Grooming, Clothing, Women and Geeks

Debbie says:

Over at Geek Feminism, Mary just reposted a fascinating essay from June of last year. Since the blog is geek feminism, she’s calling out and looking at various aspects of how geek women dress and groom ourselves. I missed it the first time around, and this time it strikes me as a particular kind of analysis that is rarely done and extremely valuable.

Her opening notes are enough to tell me that I’m in good, thoughtful hands:

* I refer to “geek women” a lot in this essay. All of these considerations apply to other people too in varying degrees, and sometimes more acutely. But given the nature of this blog I am focussing on geek women’s interests, and pressures on them.
* This is not intended to be a comprehensive list of factors that figure into geek women’s grooming: it’s meant to be long enough to demonstrate that a lot of us have to care about it. Undoubtedly it is a somewhat privileged list too. You are welcome to raise additions in comments.

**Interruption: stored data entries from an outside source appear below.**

/-- CALL, CALLX, RET and EXIT (R52, R53, R225, R226): where no lane needs a spill, a fill or more depth, and every target
is sound, calls push a frame and leave a link word, returns pop it, and lanes that exit are gone, quit their rejoin sets and
may complete barriers (R38, R71). -/
def Obligations.CallsAndReturns : Prop :=
  ∀ (s : State) (f : Fields) (c0 c1 c : Iss),
    (Issues s (.call f) c0 c1 c →
      let tgt (_ : Nat) : Int := c.direct (signed 26 c.f.immN)
      (∀ l ∈ c.act, Claim.callFits c tgt l) →
      exec (.call f) s = .next (issued c (.call f) false (Claim.callOut c tgt))) ∧
    (Issues s (.callx f) c0 c1 c → targetFails c1 = [] →
      let tgt (l : Nat) : Int := (c.sect.1 : Int) + c.a false l
      (∀ l ∈ c.act, Claim.callFits c tgt l ∧ c.a false l < c.sect.2 ∧
        (c.qpf = true → (c.funcs.find? (fun e => e.1 = (tgt l - c.sect.1).toNat)).isSome)) →
      exec (.callx f) s = .next (issued c (.callx f) false (Claim.callOut c tgt))) ∧
    (Issues s (.ret f) c0 c1 c → (∀ l ∈ c.act, Claim.retFits c l) →
      exec (.ret f) s = .next (issued c (.ret f) false
        { s := c.modWarp (fun w => orphan (c.act.foldl (fun w l =>
            w.modLane l (fun y => { y with fp := y.fp - Claim.linkFrame c l, depth := y.depth - 1 })) w) c.act)
          moves := c.act.map (fun l => (l, some ((c.sect.1 + Claim.linkOffset c l) % 2 ^ 80))) })) ∧
    (Issues s (.exit f) c0 c1 c →
      exec (.exit f) s = .next (issuedThen c (.exit f) { s := c.s, moves := c.act.map (fun l => (l, none)) }
        (fun t => deadRounds (barsRecheck (t.modWarp c.wg c.w (fun w => exitLanes w c.act)) c.wg) c.wg)))

/-- Rejoin sets (R66, R67): opening, joining, quitting, waiting and closing, on a set in the state that each needs; PMOV.set
(R219) writes the predicates of its mask. -/
def Obligations.RejoinAndPredicateSets : Prop :=
  ∀ (s : State) (f : Fields) (c0 c1 c : Iss) (m : Nat),
    (∀ i mem, (i = .rjopen f ∧ mem = c.amask ∨ i = .rjopenMask f ∧ mem = (c.amask &&& BitVec.ofNat 32 (c.a false c.l0))) →
      Issues s i c0 c1 c → (c0.warp.rj c0.set).isOpen = false → (∀ l ∈ c0.act, c0.warp.depth l = c0.warp.depth c0.l0) →
      exec i s = .next (issued c i false { s := c.modWarp (fun w => w.setRj c.set
        { mem := mem, arr := 0, depth := c.warp.depth c.l0, isOpen := true, orph := false }) })) ∧
    (Issues s (.rjjoin f) c0 c1 c → (c0.warp.rj c0.set).isOpen = true →
      (∀ l ∈ c0.act, (c0.warp.rj c0.set).depth ≤ c0.warp.depth l) →
      exec (.rjjoin f) s = .next (issued c (.rjjoin f) false { s := c.modWarp (fun w =>
        w.setRj c.set { w.rj c.set with mem := (w.rj c.set).mem ||| c.amask }) })) ∧
    (Issues s (.rjquit f) c0 c1 c → (c0.warp.rj c0.set).isOpen = true →
      exec (.rjquit f) s = .next (issuedThen c (.rjquit f) { s := c.modWarp (fun w =>
          w.setRj c.set { w.rj c.set with mem := (w.rj c.set).mem &&& ~~~c.amask }) }
        (fun t => t.modWarp c.wg c.w (fun w => tryRelease w c.set)))) ∧
    (Issues s (.rjwait f) c0 c1 c → (c0.warp.rj c0.set).isOpen = true →
      let ws := c.amask &&& (c.warp.rj c.set).mem
      exec (.rjwait f) s = .next (issuedThen c (.rjwait f)
        { s := c.modWarp (fun w => (w.setRj c.set { w.rj c.set with arr := (w.rj c.set).arr ||| ws }).park
            (lanesOf ws) (.rejoin c.set) c.cur.npc 0)
          moves := (lanesOf ws).map (fun l => (l, none)) }
        (fun t => t.modWarp c.wg c.w (fun w => tryRelease w c.set)))) ∧
    (Issues s (.rjclose f) c0 c1 c → (c0.warp.rj c0.set).arr = 0 →
      exec (.rjclose f) s = .next (issued c (.rjclose f) false
        { s := c.modWarp (fun w => w.setRj c.set RjSet.init) })) ∧
    (Issues s (.pmovSet f) c0 c1 c → m = bits c.f.immN 20 8 →
      exec (.pmovSet f) s = .next (issued c (.pmovSet f) false { s := c.s, writes := c.act.flatMap (fun l =>
        ((List.range 8).filter (fun j => 1 ≤ j && bitB m j)).map (fun j =>
          .p l j (bitB (c.read c.f.a.toNat false l) j))) }))

namespace Sys2Proof.Machine.Claim

/-! ### Memory instructions -/

/-- The parts of the active lanes' global accesses of the size of SZ. -/
def lineAccess (c : Iss) : List (List Part) := c.act.map (fun l => partsOf l (c.addr l) c.size)
/-- The parts of the active lanes' packed accesses. -/
def packedAccess (c : Iss) : List (List Part) := c.act.map (fun l => bitParts l (c.pkAddr l) c.pkSpan)
/-- Translated parts, given back to the active lanes. -/
def byLane (c : Iss) (pss : List (List Part)) (ts : List TPart) : List (Nat × List TPart) :=
  c.act.zip (regroup (pss.map List.length) ts)

/-- What LDPK reads for every active lane (R267): the register bits, and whether a block was poisoned. -/
def packedRead (c : Iss) (t : State) (gs : List (Nat × List TPart)) : List (Nat × Nat × Bool) × State :=
  gs.foldl (fun (a : List (Nat × Nat × Bool) × State) g =>
    let r := readParts a.2 c.wg c.core c.f.hint g.2
    let x := ofLE r.1 / 2 ^ (c.pkAddr g.1 % 8) % 2 ^ c.pkSpan
    (a.1 ++ [(g.1, x % 2 ^ c.pkBits + (if c.f.sx then x / 2 ^ c.pkBits * 2 ^ 32 else 0), r.2.1)], r.2.2)) ([], t)

/-- The issue completes with loaded values of n bytes for D, one for each active lane and none for a poisoned one: as register writes,
or appended to the stream that D names (R253, R264). -/
def Loads (s : State) (c : Iss) (i : Instr) (o : Out) (n : Nat) (vals : List (Nat × Option Nat)) : Prop :=
  (isS c.f.d.toNat = false →
    exec i s = .next (issued c i false { o with writes := o.writes ++ loadWrites c.warp c.f.d.toNat n vals })) ∧
  (isS c.f.d.toNat = true → ∀ o', appendStream c o (c.f.d.toNat - 96) (vals.map (fun e => (e.1, c.result e.1 e.2))) = .out o' →
    exec i s = .next (issued c i false o'))

/-- Masked bytes stored for each lane in turn and counted in `%shash`: the state, and the stores that wait at their units
behind a hold (R136, R184, R277). -/
def stored (c : Iss) (u : State) (sco : Nat) (gs : List (Nat × List TPart)) (va : Nat → Nat) (bs : Nat → List (Byte × Byte)) : Out :=
  let r := gs.foldl (fun (a : State × Nat) g =>
    let q := storeParts a.1 c.wg c.w c.core c.warp.nextIdx sco c.f.hint g.2 (bs g.1)
    (hashMasked q.1 c.wg (va g.1) (bs g.1), a.2 + q.2)) (u, 0)
  { s := r.1, awaits := r.2 }

/-- One lane's scratchpad offset under OFF of R262. -/
def padAt (c : Iss) (l : Nat) : Nat := c.padOff (offOf c.f) l

/-- The requests of a global atomic, one for each active lane (R141, R273). -/
def requests (c : Iss) (kind : Nat) (ts : List TPart) (hasD : Bool) : List AtomReq :=
  ((List.range c.act.length).zip (c.act.zip ts)).map (fun e =>
    c.request kind e.2.2 e.2.1 (if hasD then c.resultKeys (if kind = 3 then 4 else c.size) e.1 e.2.1 else []))

/-- The checks of an access that joins the queues of the atomic units pass, and nothing of the thread itself comes first (R141,
R153, R167). -/
def Reaches (c : Iss) (r : Right) (obj : Bool) (ps : List Part) (ts : List TPart) (t : State) : Prop :=
  c.reach c.s r obj ps = .ok ts t ∧ ownWaiting t c.wg c.w AtomReq.fills ts = false ∧
  (r.wr = true → writesSource t c.wg c.w ts = false)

She then goes on to list fifteen ways to consider these issues. I’m not going to reprint them all here; click the link. But here are a few especially important or juicy ones:

Clothing as labour. The vast majority of the clothing the vast majority of people reading this wear is made in factories in the developing world, by people working in dangerous and exploitative positions.

Avoiding overtly female-marked grooming. Women in male-dominated workplaces often desperately want to avoid anything that might cause them to be (even more) othered because of their gender, especially since caring about grooming is frequently trivialised.

This may need to be balanced by expectations in some groups these same women move in by choice or necessity in which interest in grooming is required.

Grooming as marker of a ‘healthy, competent’ woman. For women especially, being groomed and striving to meet beauty standards is considered an informal indicator of mental health. Being considered poorly groomed or lazy about grooming can invite assumptions about being depressed or similar. (This is especially othering of women who do have mental illnesses, who continually receive the message that they shouldn’t have them, mustn’t display them, and will be in big trouble if they do, all while they quite probably have less energy to deal with the whole mess.)

And of course, a privileged woman might get annoying concerned questions, whereas a less privileged women might find, for example, that assumptions about her mental health play into questions about her ‘fitness’ have access to society, to care for her children and so on.

There’s lots more, including excellent comments at the original post.

Clothing and grooming are, of course, major issues for fat women and disabled women, to name two groups with particular challenges in this regard. One thing the post makes clear is that every choice we make has unintended as well as intended consequences, and that even when we can’t make choices because of what’s not available to us that might be available to other women, or what we can’t do that other women might be able to do, our lack of choices has major consequences.

By listing a variety of factors of very different kinds, Mary doesn’t just discuss the issue, she also makes a very respectable stab at showing her readers how complicated the issue is without trying to connect all the dots. The piece doesn’t just make me think about clothing and grooming (though it does that), it also makes me think about what other issues would benefit from this kind of consciously partial analysis. One thing I really like is that she has intentionally set up a format in which she doesn’t have to reach a neat conclusion.

Watch this space; I might be trying this format out.